Максим Шахов - Концентрация смерти
– Табак, что ли? – удивился Прохоров.
– Табак не табак, а курить можно. Главное, что дым идет. Я же в деревне рос. Отец у меня сильно в травах разбирался. От всех болезней лечил. – Филатов аккуратно разорвал бумагу пополам, развязал узелок и насыпал мелкую сушеную траву.
– А что за трава, которую вместо табака курить можно?
– Секрет, – то ли всерьез, то ли в шутку ответил Филатов, но травы так и не назвал.
Мужчины скрутили самокрутки. Михаил достал спички – в потертом коробке их было всего две штуки.
– Я первый прикурю. Жалко будет, если ветром задует.
– Не шикуй. Спрячь свое добро, – Илья достал из кармана небольшую потертую линзу, навел ее на солнце, сфокусировал пятнышко на конце самокрутки.
Вскоре поднялся дымок. Филатов пару раз затянулся и дал прикурить от самокрутки Михаилу.
– Одно плохо – ночью не прикуришь, – усмехнулся Илья. – Лагерная жизнь чему хочешь научит. Тут и шилом бриться научишься.
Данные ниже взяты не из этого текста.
-- ==== Sys2Proof/Tests/Slice0.lean ====
section
/-! SUPPORT. The model's own tests: ill-formed terms are refused, words written out from the spec's encodings decode to what they stand
for, one or two steps an instruction with results from 95_test_vectors.md, and a witness for the hypotheses of every obligation. -/

namespace Sys2Proof.Tests

open Sys2Proof Sys2Proof.Machine

/-! ### Small states -/

/-- A machine in a phase of a running command, with these bits on IN. -/
def running (p : Phase) (bits : List Bool) : State :=
  { State.reset with phase := p, status := 1#8, inp := { bits := bits, pos := 0, second := none } }

/-- The single-leaf tree of V-A in the node memory. -/
def withLeaf (sym : Sym) (s : State) : State :=
  { s.setNode 0#10 (leafNode sym 1#41) with root := 0#10, nalloc := 1#10, tv := true }

/-- The tree of V-B, Internal(5, Leaf(256, 1), Leaf(65, 4)), in the node memory. -/
def withPair (s : State) : State :=
  { ((s.setNode 0#10 (leafNode 65#9 4#41)).setNode 1#10 (leafNode 256#9 1#41)).setNode 2#10
      { leaf := false, sym := 0#9, weight := 5#41, left := 1#10, right := 0#10 } with
    root := 2#10, nalloc := 3#10, tv := true }

/-- The codes of V-B: the sentinel's 0, byte 65's 1. -/
def withCodes (s : State) : State := { (s.setCode 65 [true]).setCode 256 [false] with cv := true }

/-- The tree of V-B, as an abstract tree. -/
def pair : Tree := .internal 5 (.leaf 256#9 1) (.leaf 65#9 4)

/-- The state an outcome gives, the reset state where it stops. -/
def after : Host.Outcome State Fault Refusal → State
  | .next s => s
  | .fault _ => State.reset
  | .refused _ => State.reset

/-- Whether an outcome is a next state. -/
def goesOn : Host.Outcome State Fault Refusal → Bool
  | .next _ => true
  | .fault _ => false
  | .refused _ => false

theorem next_after {o : Host.Outcome State Fault Refusal} (h : goesOn o = true) : o = .next (after o) := by
  cases o <;> first | rfl | exact absurd h (by simp [goesOn])

theorem tree_of_toOption {x : Except Fault Tree} {t : Tree} (h : x.toOption = some t) : x = .ok t := by
  cases x with
  | error e => exact absurd h (by simp [Except.toOption])
  | ok u => simpa [Except.toOption] using h

/-- The node memory of V-B holds the tree of V-B, whatever the transports hold. -/
theorem withPair_tree (p : Phase) (bits : List Bool) : (withPair (running p bits)).tree = .ok pair :=
  tree_of_toOption (show (withPair State.reset).tree.toOption = some pair by decide +kernel)

/-! ### Ill-formed terms are refused -/

theorem test_wf_leaf_257 : ¬ (Instr.nodeLeaf 257#9).WellFormed := by decide
theorem test_wf_leaf_256 : (Instr.nodeLeaf 256#9).WellFormed := by decide
theorem test_wf_codeword_257_bits : ¬ (Instr.codeword (List.replicate 257 true)).WellFormed := by decide +kernel
theorem test_wf_codeword_256_bits : (Instr.codeword (List.replicate 256 true)).WellFormed := by decide +kernel
theorem test_wf_pad_8 : ¬ (Instr.pad 8).WellFormed := by decide
theorem test_wf_pad_7 : (Instr.pad 7).WellFormed := by decide

/-! ### Decoding: words written out bit by bit from 30_encoding.md -/

/-- R80: `0000 0000`. -/
theorem test_decode_compress :
    decodeWhole .cmd [false, false, false, false, false, false, false, false] = some .compress := by decide
/-- R80: `0000 0001`. -/
theorem test_decode_decompress :
    decodeWhole .cmd [false, false, false, false, false, false, false, true] = some .decompress := by decide
/-- R82: `0000 0010` is reserved. -/
theorem test_decode_reserved_command :
    decodeWhole .cmd [false, false, false, false, false, false, true, false] = none := by decide
/-- R79: `0001`. -/
theorem test_decode_count : decodeWhole .phase [false, false, false, true] = some .count := by decide
/-- R79: `0010`. -/
theorem test_decode_build : decodeWhole .phase [false, false, true, false] = some .build := by decide
/-- R79: `0011`. -/
theorem test_decode_gencodes : decodeWhole .phase [false, false, true, true] = some .gencodes := by decide
/-- R79: `0100`. -/
theorem test_decode_wrhdr : decodeWhole .phase [false, true, false, false] = some .wrhdr := by decide
/-- R79: `0101`. -/
theorem test_decode_encode : decodeWhole .phase [false, true, false, true] = some .encode := by decide
/-- R79: `0110`. -/
theorem test_decode_rdhdr : decodeWhole .phase [false, true, true, false] = some .rdhdr := by decide
/-- R79: `0111`. -/
theorem test_decode_decode : decodeWhole .phase [false, true, true, true] = some .decode := by decide
/-- R79: `1000`. -/
theorem test_decode_rewind : decodeWhole .phase [true, false, false, false] = some .rewind := by decide
/-- R79: `1001`. -/
theorem test_decode_close : decodeWhole .phase [true, false, false, true] = some .close := by decide
/-- R79: `0000` and `1111` run nothing; R82: `1010` and `1110` are unused. -/
theorem test_decode_rest_and_unused_phases :
    decodeWhole .phase [false, false, false, false] = none ∧ decodeWhole .phase [true, true, true, true] = none ∧
    decodeWhole .phase [true, false, true, false] = none ∧ decodeWhole .phase [true, true, true, false] = none := by decide
/-- R71: `FA CE 82 01`, most significant bit first. -/
theorem test_decode_marker :
    decodeWhole .marker
      [true, true, true, true, true, false, true, false, true, true, false, false, true, true, true, false,
       true, false, false, false, false, false, true, false, false, false, false, false, false, false, false, true] =
      some (.marker 0xFACE8201#32) := by decide
/-- R72: the tag `0`. -/
theorem test_decode_internal : decodeWhole .node [false] = some .nodeInternal := by decide
/-- R73: byte 65 is `1001000001`. -/
theorem test_decode_leaf_65 :
    decodeWhole .node [true, false, false, true, false, false, false, false, false, true] = some (.nodeLeaf 65#9) := by decide
/-- R73: the sentinel is `1100000000`. -/
theorem test_decode_leaf_sentinel :
    decodeWhole .node [true, true, false, false, false, false, false, false, false, false] = some (.nodeLeaf 256#9) := by decide
/-- R83, V-B: in the tree of V-B the bits `1` are byte 65's codeword; what follows is not read. -/
theorem test_decode_codeword :
    (decode (.codeword pair) [true, false]).toOption = some (.codeword [true], [false]) := by decide
/-- R76, V-B: six bits stand before the next whole byte. -/
theorem test_decode_pad :
    decodeWhole .pad [false, false, false, false, false, false] = some (.pad 6) := by decide

/-- R7: `NODE_CAP` = 2 ALPH - 1, `CODE_MAX` = ALPH - 1, and `LEN_W` bits hold every length up to it. -/
theorem test_parameters :
    Config.alph = Config.eofSym + 1 ∧ Config.nodeCap = 2 * Config.alph - 1 ∧ Config.codeMax = Config.alph - 1 ∧
    Config.codeMax < 2 ^ Config.lenW := by decide
/-- R23: the code 1 of byte 65 stands in the most significant bit of its field. -/
theorem test_code_fields :
    ((withCodes State.reset).codeLenAt 65, (withCodes State.reset).codeBitsAt 65) = (1#9, BitVec.ofNat 256 (2 ^ 255)) := by
  decide +kernel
Михаил затягивался дымом, вкусом он немного напоминал табачный, хотя чувствовалось, что не крепкий, даже в горле не першило, но обмануть себя было можно.
– Меня держись, – сказал Филатов. – У меня всегда курево есть. Мне не жалко, поделюсь.
На плацу появился словак Водичка. Парикмахер торопливо шел со своим саквояжем, опасливо покосился на виселицу, приостановился, несколько раз часто перекрестился и подошел к охраннику. О чем-то недолго с ним поговорил, после чего тот разрешил подойти ему к проволоке.
– Эй, – махнул рукой он Михаилу, – тут тебе передать просили.
Ничего не понимавший Прохоров подошел к Водичке, с которым был знаком постольку-постольку. Пару раз ремонтировал ему ботинки…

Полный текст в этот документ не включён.